Although there are existing techniques for estimating state of a moving object based on measurements, these have various problems, issues, and/or difficulties when applied to state estimation for aerial UEs or drones, particularly in relation to a drone’s unique movement patterns.

SUMMARY

Embodiments of the present disclosure provide specific improvements to controlling aerial UEs engaged in unauthorized aerial operation (e.g., as “rogue drones”), such as by providing, enabling, and/or facilitating solutions to overcome exemplary problems summarized above and described in more detail below.

Some embodiments include methods (e.g., procedures) for estimating movement of an aerial user equipment (UE, e.g., drone) in a wireless network based on a plurality of movement models. These exemplary methods can be implemented in a positioning node (e.g., E-SMLC, Secure User Plane Location (SUPL) Location Platform (SLP), Location Management Function (LMF), etc.) in a wireless network (e.g., EPC, 5G Core (5GC)), a different type of node in the wireless network, or in a cloud environment outside of the wireless network.

These exemplary methods can include obtaining, from the wireless network, position measurements for the aerial UE at a second time subsequent to a first time. These exemplary methods can also include determining a state of an interacting multiple-model (IMM) for movement of the aerial UE at the second time based on the position measurements. The IMM model can include a first constant-velocity model, a second constant-acceleration model, a third constant-position model, and estimated probabilities associated with the respective models. These exemplary methods can also include determining a movement state for the aerial UE at the second time based on combining the models according to their estimated probabilities.

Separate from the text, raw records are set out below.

-- ==== Sys2Proof/Machine/CrcEngine.lean ====
section
/-!
DEFINITION. The CRC Engine (40_crc_engine): CRC_RESET, CRC_UPDATE, COMPUTE_CRC.
-/

namespace Sys2Proof.Machine

/-- One of the eight iterations of `CRC_UPDATE`: logical shift right by 1, then exclusive-or with the polynomial when bit 0
was 1 (R102). -/
def crcShift (c : U16) : U16 := if c.getLsbD 0 then (c >>> 1) ^^^ Config.crcPoly else c >>> 1

/-- `k` iterations. -/
def crcShifts : Nat → U16 → U16
  | 0, c => c
  | k + 1, c => crcShifts k (crcShift c)

/-- The value `CRC_UPDATE(b)` leaves in an accumulator (R102; the procedure is the spec's from general knowledge, log 3). -/
def crcUpdate (acc : U16) (b : Byte) : U16 := crcShifts 8 (acc ^^^ b.setWidth 16)

/-- `COMPUTE_CRC` as a function: the updates in increasing index order from the initial value; no final inversion, no byte
swap (R103). -/
def computeCrc (bytes : Bytes) : U16 := bytes.foldl crcUpdate Config.crcInit

/-- `CRC_RESET` (R101). -/
def execCrcReset (s : State) : Host.Outcome State Fault Refusal :=
  .next { s with dp := { s.dp with crcAcc := Config.crcInit } }

/-- `CRC_UPDATE(b)` (R102). -/
def execCrcUpdate (b : Byte) (s : State) : Host.Outcome State Fault Refusal :=
  .next { s with dp := { s.dp with crcAcc := crcUpdate s.dp.crcAcc b } }

/-- `COMPUTE_CRC(bytes)`: `CRC_RESET`, the updates, and the accumulator as result (R103). -/
def execComputeCrc (bytes : Bytes) (s : State) : Host.Outcome State Fault Refusal :=
  .next (returns (.crc (computeCrc bytes)) { s with dp := { s.dp with crcAcc := computeCrc bytes } })

end Sys2Proof.Machine
end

In some embodiments, the IMM can also include a Hidden Markov Model (HMM) comprising respective probabilities of transition from any of the models at the first time to any of the models at the second time. In some of these embodiments, the following probabilities of transition can be much smaller than one:

• from the first model at the first time to the third model at the second time, and

• from the third model at the first time to the first model at the second time.

Furthermore, in some of these embodiments, the above-listed probabilities of transition can be much smaller than all other probabilities of transition comprising the HMM model. In some embodiments, determining the state of the IMM can include determining a mixed initial condition associated with each model based on the states of the models at the first time and the HMM; determining a likelihood function associated with each model based on the associated mixed initial condition and the position measurements; and determining the associated estimated probability at the second time based on the associated likelihood function and an associated estimated probability at the first time.

In some embodiments, determining the state of the IMM can also include determining states for the respective models at the second time based on the position measurements and corresponding states for the respective models at the first time. In some embodiments, the states of the respective models can be determined using respective Kalman filters. Furthermore, determining the movement state for the aerial UE can include combining the states of the respective models at the second time according to their respective estimated probabilities at the second time.

In various embodiments, the position measurements can include any of the following:

• two-dimensional position measurement based on signals transmitted by the wireless network, by the aerial UE, or by a global navigation satellite system (GNSS);

• three-dimensional position measurement based on signals transmitted by the wireless network, by the aerial UE, or by the GNSS;

• altitude measurement based on a topographical model of a region covered by the wireless network; and

• altitude measurement based on barometric pressure.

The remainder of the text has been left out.